** Your goal **
Present the data once more in exactly its original form.

*** Opening of Records to use ***

/-- The host attachment: mailboxes, 64-bit read latches and write holds (R10), the endpoint's device ID, class code, sizes and BAR2
(R69, R72), MSI-X (R96; `msixTable` holds the first 12 bytes of an entry, its mask bit stands in `msixMask`), the event buffer (R98,
R99) and what the device has written to host memory. -/
structure Hif where
  mbx : Table Mailbox := []
  latch : Table (Option (BitVec 32)) := []
  hold : Table (Option (BitVec 32)) := []
  hostRead : HostRead := .none
  winLog2 : Nat := 28
  deviceId : Nat := 0
  classCode : Nat := 0x120000
  maxPayload : Nat := 512
  maxReadReq : Nat := 4096
  msixTable : Table Nat := []
  msixEnable : Bool := false
  msixMask : BitVec 64 := 0xFFFF_FFFF_FFFF_FFFF
  msixPend : BitVec 64 := 0
  msixSent : List Nat := []
  hostMem : Memory := []
  evtBuf : List EventRec := []
  evtLog : List EventRec := []
  evtSeq : Nat := 0
  evtDrops : Nat := 0
  evtDelay : Option Nat := none
  fwStopped : Bool := false
  deriving DecidableEq, Repr

/-! ## Queues and command lists (spec/04) -/

/-- How a record ended: status, FIELD, DETAIL, FAULT, when (R124), for a record that ends a list by discard the SKIPPED it carries,
whether a completion record is written whatever COMPL says (R402), and whether its list ended with an earlier record (R103). -/
structure RecEnd where
  status : Nat
  field : Nat := 0xFFFF
  detail : Nat := 0
  fault : Bool := false
  discard : Option Nat := none
  force : Bool := false
  time : Nat := 0
  noLast : Bool := false
  deriving DecidableEq, Repr

/-- Where a record stands: fetched and through checks 1-8 of R115; started; ended, with its completion not yet
written (R126). -/
inductive RecPhase where
  | fetched
  | running
  | ended (e : RecEnd)
  deriving DecidableEq, Repr

/-- A record in progress (R113, R115-R118); `table` is the camera table that a FUSE_COLLECT read at its checks (R374, R375). -/
structure Rec where
  seq : Nat
  list : Nat
  bytes : List Byte
  phase : RecPhase := .fetched
  startAt : Nat := 0
  met : Bool := false
  comb : Option Nat := none
  startNs : Nat := 0
  table : List Byte := []
  deriving DecidableEq, Repr

/-- A submitted command list (R112): its units of the ring, how many the device has fetched, the EXPECT_SEQ at its
first record, when that record started (R464), whether a record of it has faulted (R117), and its fetched records that will not be
executed (R117, R118). -/
structure SubList where
  id : Nat
  start : Nat
  units : Nat
  fetched : Nat := 0
  firstSeq : Option Nat := none
  began : Option Nat := none
  faulted : Option Nat := none
  cut : List Rec := []
  deriving DecidableEq, Repr

/-- A list that ended, as the islands see it (R461, R464, R467, R471, R479): its queue's slot, whether its last completion carries
FAULT and which STATUS, and when its first record started. -/
structure ListEnd where
  slot : Nat
  fault : Bool
  status : Nat := 0
  began : Option Nat
  deriving DecidableEq, Repr

/-- A QUEUE_DESTROY under way (R110): its mailbox and TAG, when it came, and whether it has answered with ACCEPTED. -/
structure Leaving where
  mbx : Nat
  tag : BitVec 16
  since : Nat
  accepted : Bool := false
  deriving DecidableEq, Repr

/-- A queue on a doorbell slot (R106-R110).  Its slot registers are in the register file. -/
structure Queue where
  live : Bool := false
  cls : Nat := 0
  log2n : Nat := 0
  vector : Nat := 0xFF
  noHalt : Bool := false
  colony : Option Nat := none
  ring : Nat := 0
  labelMask : BitVec 16 := 0
  cqAddr : Nat := 0
  cqLog2n : Nat := 0
  lists : List SubList := []
  nextList : Nat := 0
  recs : List Rec := []
  flushing : Bool := false
  destroying : Option Leaving := none
  deriving DecidableEq, Repr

*** Close of Records to use ***

** Result for this exercise **
/-- The host attachment: mailboxes, 64-bit read latches and write holds (R10), the endpoint's device ID, class code, sizes and BAR2
(R69, R72), MSI-X (R96; `msixTable` holds the first 12 bytes of an entry, its mask bit stands in `msixMask`), the event buffer (R98,
R99) and what the device has written to host memory. -/
structure Hif where
  mbx : Table Mailbox := []
  latch : Table (Option (BitVec 32)) := []
  hold : Table (Option (BitVec 32)) := []
  hostRead : HostRead := .none
  winLog2 : Nat := 28
  deviceId : Nat := 0
  classCode : Nat := 0x120000
  maxPayload : Nat := 512
  maxReadReq : Nat := 4096
  msixTable : Table Nat := []
  msixEnable : Bool := false
  msixMask : BitVec 64 := 0xFFFF_FFFF_FFFF_FFFF
  msixPend : BitVec 64 := 0
  msixSent : List Nat := []
  hostMem : Memory := []
  evtBuf : List EventRec := []
  evtLog : List EventRec := []
  evtSeq : Nat := 0
  evtDrops : Nat := 0
  evtDelay : Option Nat := none
  fwStopped : Bool := false
  deriving DecidableEq, Repr

/-! ## Queues and command lists (spec/04) -/

/-- How a record ended: status, FIELD, DETAIL, FAULT, when (R124), for a record that ends a list by discard the SKIPPED it carries,
whether a completion record is written whatever COMPL says (R402), and whether its list ended with an earlier record (R103). -/
structure RecEnd where
  status : Nat
  field : Nat := 0xFFFF
  detail : Nat := 0
  fault : Bool := false
  discard : Option Nat := none
  force : Bool := false
  time : Nat := 0
  noLast : Bool := false
  deriving DecidableEq, Repr

/-- Where a record stands: fetched and through checks 1-8 of R115; started; ended, with its completion not yet
written (R126). -/
inductive RecPhase where
  | fetched
  | running
  | ended (e : RecEnd)
  deriving DecidableEq, Repr

/-- A record in progress (R113, R115-R118); `table` is the camera table that a FUSE_COLLECT read at its checks (R374, R375). -/
structure Rec where
  seq : Nat
  list : Nat
  bytes : List Byte
  phase : RecPhase := .fetched
  startAt : Nat := 0
  met : Bool := false
  comb : Option Nat := none
  startNs : Nat := 0
  table : List Byte := []
  deriving DecidableEq, Repr

/-- A submitted command list (R112): its units of the ring, how many the device has fetched, the EXPECT_SEQ at its
first record, when that record started (R464), whether a record of it has faulted (R117), and its fetched records that will not be
executed (R117, R118). -/
structure SubList where
  id : Nat
  start : Nat
  units : Nat
  fetched : Nat := 0
  firstSeq : Option Nat := none
  began : Option Nat := none
  faulted : Option Nat := none
  cut : List Rec := []
  deriving DecidableEq, Repr

/-- A list that ended, as the islands see it (R461, R464, R467, R471, R479): its queue's slot, whether its last completion carries
FAULT and which STATUS, and when its first record started. -/
structure ListEnd where
  slot : Nat
  fault : Bool
  status : Nat := 0
  began : Option Nat
  deriving DecidableEq, Repr

/-- A QUEUE_DESTROY under way (R110): its mailbox and TAG, when it came, and whether it has answered with ACCEPTED. -/
structure Leaving where
  mbx : Nat
  tag : BitVec 16
  since : Nat
  accepted : Bool := false
  deriving DecidableEq, Repr

/-- A queue on a doorbell slot (R106-R110).  Its slot registers are in the register file. -/
structure Queue where
  live : Bool := false
  cls : Nat := 0
  log2n : Nat := 0
  vector : Nat := 0xFF
  noHalt : Bool := false
  colony : Option Nat := none
  ring : Nat := 0
  labelMask : BitVec 16 := 0
  cqAddr : Nat := 0
  cqLog2n : Nat := 0
  lists : List SubList := []
  nextList : Nat := 0
  recs : List Rec := []
  flushing : Bool := false
  destroying : Option Leaving := none
  deriving DecidableEq, Repr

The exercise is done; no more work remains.